*Action item*: The number of lines holding "accepts" is all you should give; count them in the records below.

- - - - -

/-- Settles O34: the start by `streamSoFar_emitStart`, every later move by `MoveEffect.stream`. -/
theorem streamIsTheChunkSequence : Obligations.StreamIsTheChunkSequence := by
  constructor
  · exact fun i s t hexec h hsend => (commandEffect_of_exec h).streamSoFar_of_sending hexec hsend
  · intro before s t hinv hw hsend hstream hne h
    have heff := moveEffect_of_step h
    have hinv' := inv_takeMove hinv
    have hne' := nextEvent_ne_reset hne
    obtain ⟨hwt, hframe⟩ := heff.frame_eq hinv' hsend hw hne'
    obtain ⟨ht, hso⟩ | ⟨ht, hends⟩ := heff.stream hinv' hw hsend hstream hne'
    · exact ⟨hwt, hframe, fun _ => hso, fun hn => absurd ht hn⟩
    · exact ⟨hwt, hframe, fun hs => absurd hs ht, fun _ => hends⟩

end Sys2Proof.Machine
end

section
/-! The run of a transport that accepts every byte and answers every buffer `OK` (44_chunk_splitter.md R205, R206, R224;
45_host_commands.md R231). -/

namespace Sys2Proof.Machine

/-- The block sends `frame` and meets the invariants, and the transport, which held `before`, has received the right part. -/
structure Emission (before : List Beat) (frame : List Byte) (s : State) : Prop where
  inv : Inv s
  written : FrameWritten s
  frame_eq : frameOperand s = frame
  stream : StreamSoFar before s

theorem Emission.flen_eq {before : List Beat} {frame : List Byte} {s : State} (h : Emission before frame s) :
    s.flen.toNat = frame.length := by
  rw [← h.frame_eq, length_frameOperand]

/-- An emission speaks of the block, not of the moves to come. -/
theorem Emission.with_agenda {before : List Beat} {frame : List Byte} {s : State} (h : Emission before frame s)
    (moves : List Event) : Emission before frame { s with agenda := moves } where
  inv := inv_congr (s := s) rfl rfl rfl rfl rfl rfl rfl rfl rfl rfl rfl rfl rfl h.inv
  written := h.written
  frame_eq := h.frame_eq
  stream := h.stream

/-- An emission at its first byte. -/
theorem emission_of_start {s : State} (hinv : Inv s) (hw : FrameWritten s) (hemit : s.phase = .emit) (hk : s.k = 0)
    (hpos : s.pos = 0) : Emission s.received (frameOperand s) s where
  inv := hinv
  written := hw
  frame_eq := rfl
  stream := ⟨fun _ => by simp [hk, hpos], fun hresp => by cases hemit.symm.trans hresp⟩

/-- A move that leaves the block sending goes on with the emission. -/
theorem Emission.move {before : List Beat} {frame : List Byte} {e : Event} {s t : State} (h : Emission before frame s)
    (hmove : MoveEffect s e t) (hs : Sending s) (ht : Sending t) (hne : e ≠ .reset) : Emission before frame t := by
  obtain ⟨hinv, hw, hframe, hstream⟩ := h
  obtain ⟨hwt, hframet⟩ := hmove.frame_eq hinv hs hw hne
  obtain ⟨-, hso⟩ | ⟨hnot, -⟩ := hmove.stream hinv hw hs hstream hne
  · exact ⟨hmove.inv hinv, hwt, hframet.trans hframe, hso⟩
  · exact absurd ht hnot

/-! ## One buffer -/

/-- The step in which the transport accepts the byte on offer (R200). -/
theorem step_accept {s : State} {rest : List Event} (hemit : s.phase = .emit)
    (ha : s.agenda = .transport true false false :: rest) : step s = .next (beat { s with agenda := rest }) := by
  rw [step_cons ha]
  exact congrArg _ (transportStep_accept (s := { s with agenda := rest }) hemit false false)

/-- The step in which the transport answers `OK` (R200). -/
theorem step_answerOk {s : State} {rest : List Event} (hresp : s.phase = .resp)
    (ha : s.agenda = .transport false true true :: rest) : step s = .next (answerOk { s with agenda := rest }) := by
  rw [step_cons ha]
  exact congrArg _ (transportStep_ok (s := { s with agenda := rest }) hresp false)

/-- A byte before the buffer's final one is accepted: the emission goes on at the next byte (R201). -/
theorem Emission.accept_byte {before : List Beat} {frame : List Byte} {rest : List Event} {s : State}
    (h : Emission before frame s) (hemit : s.phase = .emit) (hlt : s.pos + 1 < bufLenAt s s.k)
    (ha : s.agenda = .transport true false false :: rest) :
    ∃ t : State, step s = .next t ∧ Emission before frame t ∧ t.phase = .emit ∧ t.pos = s.pos + 1 ∧ t.k = s.k ∧
      bufLenAt t t.k = bufLenAt s s.k ∧ t.agenda = rest := by
  have hmove : MoveEffect { s with agenda := rest } (.transport true false false) (beat { s with agenda := rest }) :=
    .beat false false hemit
  have hstep := step_accept hemit ha
  rw [beat_of_lt (s := { s with agenda := rest }) hlt] at hmove hstep
  exact ⟨_, hstep, (h.with_agenda rest).move hmove (.inl hemit) (.inl hemit) nofun, hemit, rfl, rfl, rfl, rfl⟩

/-- The buffer's final byte is accepted: the answer is awaited (R202). -/
theorem Emission.accept_final_byte {before : List Beat} {frame : List Byte} {rest : List Event} {s : State}
    (h : Emission before frame s) (hemit : s.phase = .emit) (heq : s.pos + 1 = bufLenAt s s.k)
    (ha : s.agenda = .transport true false false :: rest) :
    ∃ t : State, step s = .next t ∧ Emission before frame t ∧ t.phase = .resp ∧ t.k = s.k ∧ t.agenda = rest := by
  have hmove : MoveEffect { s with agenda := rest } (.transport true false false) (beat { s with agenda := rest }) :=
    .beat false false hemit
  have hstep := step_accept hemit ha
  rw [beat_of_eq (s := { s with agenda := rest }) heq] at hmove hstep
  exact ⟨_, hstep, (h.with_agenda rest).move hmove (.inl hemit) (.inr rfl) nofun, rfl, rfl, rfl⟩

/-- With every byte accepted, `n + 1` beats send the last `n + 1` bytes of a buffer. -/
theorem run_accept_bytes {before : List Beat} {frame : List Byte} {rest : List Event} (n : Nat) :
    ∀ s : State, Emission before frame s → s.phase = .emit → s.pos + (n + 1) = bufLenAt s s.k →
      s.agenda = List.replicate (n + 1) (.transport true false false) ++ rest →
      ∃ t : State, Host.Core.run Sys2Proof.core (n + 1) s = .next t ∧
        Emission before frame t ∧ t.phase = .resp ∧ t.k = s.k ∧ t.agenda = rest := by
  induction n with
  | zero =>
    intro s hem hemit hlen ha
    obtain ⟨t, hstep, ht⟩ := hem.accept_final_byte hemit hlen ha
    exact ⟨t, run_next_of_step _ 0 hstep, ht⟩
  | succ n ih =>
    intro s hem hemit hlen ha
    obtain ⟨u, hstep, hu, hemitu, hpos, hk, hbuf, hagenda⟩ := hem.accept_byte hemit (by omega) ha
    obtain ⟨t, hrun, ht, hresp, hkt, hrest⟩ := ih u hu hemitu (by omega) hagenda
    exact ⟨t, (run_next_of_step _ _ hstep).trans hrun, ht, hresp, hkt.trans hk, hrest⟩

/-- The ready transport's moves for buffer `k` of a frame of `len` bytes (R195, R205). -/
def chunkMoves (len k : Nat) : List Event :=
  readyForBuffer (hdrLen + min Config.hw.chunkSize (len - k * Config.hw.chunkSize))

theorem length_readyForBuffer (n : Nat) : (readyForBuffer n).length = n + 1 := by simp [readyForBuffer]

/-- The moves for the buffer an emission is at are those for a buffer of its length. -/
theorem Emission.chunkMoves_eq {before : List Beat} {frame : List Byte} {s : State} (h : Emission before frame s)
    (k : Nat) : chunkMoves frame.length k = readyForBuffer (bufLenAt s k) := by
  rw [← h.flen_eq]
  rfl

/-- A whole buffer is accepted and answered `OK`: the step of the answer is made in a block that waits for it. -/
theorem run_buffer {before : List Beat} {frame : List Byte} {rest : List Event} {s : State}
    (hem : Emission before frame s) (hemit : s.phase = .emit) (hpos : s.pos = 0)
    (ha : s.agenda = chunkMoves frame.length s.k ++ rest) :
    ∃ u : State, Host.Core.run Sys2Proof.core (chunkMoves frame.length s.k).length s = .next (answerOk u) ∧
      Emission before frame u ∧ u.phase = .resp ∧ u.k = s.k ∧ u.agenda = rest := by
  obtain ⟨n, hn⟩ := Nat.exists_eq_add_of_lt (zero_lt_bufLenAt s s.k)
  rw [Nat.zero_add] at hn
  rw [hem.chunkMoves_eq, hn] at ha ⊢
  rw [readyForBuffer, List.append_assoc] at ha
  obtain ⟨t, hrun, ht, hresp, hk, hagenda⟩ := run_accept_bytes n s hem hemit (by rw [hpos, Nat.zero_add, hn]) ha
  refine ⟨{ t with agenda := rest }, ?_, ht.with_agenda rest, hresp, hk, rfl⟩
  rw [length_readyForBuffer, run_add_of_run _ _ _ _ _ hrun]
  exact run_next_of_step _ 0 (step_answerOk hresp hagenda)

/-! ## All buffers -/

theorem readyForFrame_eq (len : Nat) :
    readyForFrame len = (List.range' 0 (nchunks 4096 len)).flatMap (chunkMoves len) := by
  rw [readyForFrame, hw_chunkSize, List.range_eq_range']
  rfl

/-- R224: a frame takes one move for each byte of its buffers and one for each answer. -/
theorem length_readyForFrame (s : List Byte) :
    (readyForFrame s.length).length = s.length + 16 * nchunks 4096 s.length + nchunks 4096 s.length := by
  have hbuffer (k : Nat) : (chunkMoves s.length k).length = (chunkBuf 4096 s k).length + 1 := by
    rw [chunkMoves, length_readyForBuffer, length_chunkBuf, length_slice, hw_chunkSize, hdrLen, Nat.add_comm 16]
  have hsum : ((List.range (nchunks 4096 s.length)).map fun k => (chunkBuf 4096 s k).length).sum =
      s.length + 16 * nchunks 4096 s.length := by
    rw [← length_flatten_chunkSeq (by decide), chunkSeq, List.length_flatten, List.map_map]
    rfl
  rw [readyForFrame_eq, ← List.range_eq_range', List.length_flatMap]
  simp only [hbuffer, List.sum_map_add, hsum]
  simp

/-- From the first byte of a buffer, with `m` buffers after it, the ready transport receives the rest of the frame: the run
ends with the answer to the last buffer. -/
theorem run_ready_chunks {before : List Beat} {frame : List Byte} {rest : List Event} (m : Nat) :
    ∀ (k : Nat) (s : State), Emission before frame s → s.phase = .emit → s.pos = 0 → s.k = k →
      k + m + 1 = nchunks 4096 frame.length →
      s.agenda = (List.range' k (m + 1)).flatMap (chunkMoves frame.length) ++ rest →
      ∃ u : State, Host.Core.run Sys2Proof.core ((List.range' k (m + 1)).flatMap (chunkMoves frame.length)).length s
          = .next (answerOk u) ∧
        Emission before frame u ∧ u.phase = .resp ∧ u.k + 1 = nchunks 4096 frame.length ∧ u.agenda = rest := by
  induction m with
  | zero =>
    rintro k s hem hemit hpos rfl hlast ha
    have hone : (List.range' s.k 1).flatMap (chunkMoves frame.length) = chunkMoves frame.length s.k := by simp
    rw [Nat.zero_add, hone] at ha ⊢
    obtain ⟨u, hrun, hu, hresp, hk, hagenda⟩ := run_buffer hem hemit hpos ha
    exact ⟨u, hrun, hu, hresp, hk ▸ hlast, hagenda⟩
  | succ m ih =>
    rintro k s hem hemit hpos rfl hlast ha
    rw [List.range'_succ, List.flatMap_cons, List.append_assoc] at ha
    rw [List.range'_succ, List.flatMap_cons, List.length_append]
    obtain ⟨u, hrun, hu, hresp, hk, hagenda⟩ := run_buffer hem hemit hpos ha
    have hmore : u.k + 1 < nchunks 4096 u.flen.toNat := by
      rw [hu.flen_eq, hk, ← hlast]
      omega
    have hnext : Emission before frame (answerOk u) :=
      hu.move (.answerOk false hresp) (.inr hresp) (answerOk_of_lt hmore ▸ .inl rfl) nofun
    rw [run_add_of_run _ _ _ _ _ hrun]
    rw [answerOk_of_lt hmore] at hnext ⊢
    exact ih (s.k + 1) _ hnext rfl rfl (congrArg (· + 1) hk) (by omega) hagenda
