-- ==== Sys2Proof/Config.lean ====
section
/-! DEFINITION. The free values: what the spec says the source does not determine (`draw` and `host_read`,
00_scope.md R17). Each is an uninterpreted constant with no body, so a claim holds whatever it is. -/

namespace Sys2Proof

/-- What a word of memory holds that nothing has written and that no image supplied:
`draw("uninit_mem", 24)` (20_memory.md R104, 92_eei_decisions.md D6; assumption 3). -/
opaque Config.uninitMem : Space → Addr → Word

/-- The platform's answer to the `k`-th question, when the question is `host_read(space, addr)`: any value
is possible (00_scope.md R8, 20_memory.md R104; assumption 4). -/
opaque Config.hostRead : DSpace → Addr → Nat → Word

/-- The high half of system-stack location 0, which is not storage, at the `k`-th question:
`draw("ss_empty", 16)` (10_state.md R51, 92_eei_decisions.md D16; assumption 5). -/
opaque Config.ssEmptyHi : Nat → Addr

/-- The low half of system-stack location 0 at the `k`-th question (10_state.md R51; assumption 5). -/
opaque Config.ssEmptyLo : Nat → Addr

/-- The platform's answer to `host_read("pending_after_stop")` at the `k`-th question: the maskable sources
that are pending when the stop state ends, one bit a source in the order IRQA, IRQB and then the
peripheral sources in vector order (41_program_control.md R268; assumption 4). -/
opaque Config.pendingAfterStop : Nat → BitVec 14

/-- The definitions of the S bit other than the default, by a number: S after an accumulator is read through the
limiter, from S before it, S1:S0 and the accumulator. The parameter `S_BIT_FN` picks one (10_state.md R66,
92_eei_decisions.md D2; assumption 10). -/
opaque Config.sBitFn : Nat → Bool → BitVec 2 → AccVal → Bool

end Sys2Proof
end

- - - - -

*Solution for this problem*: 2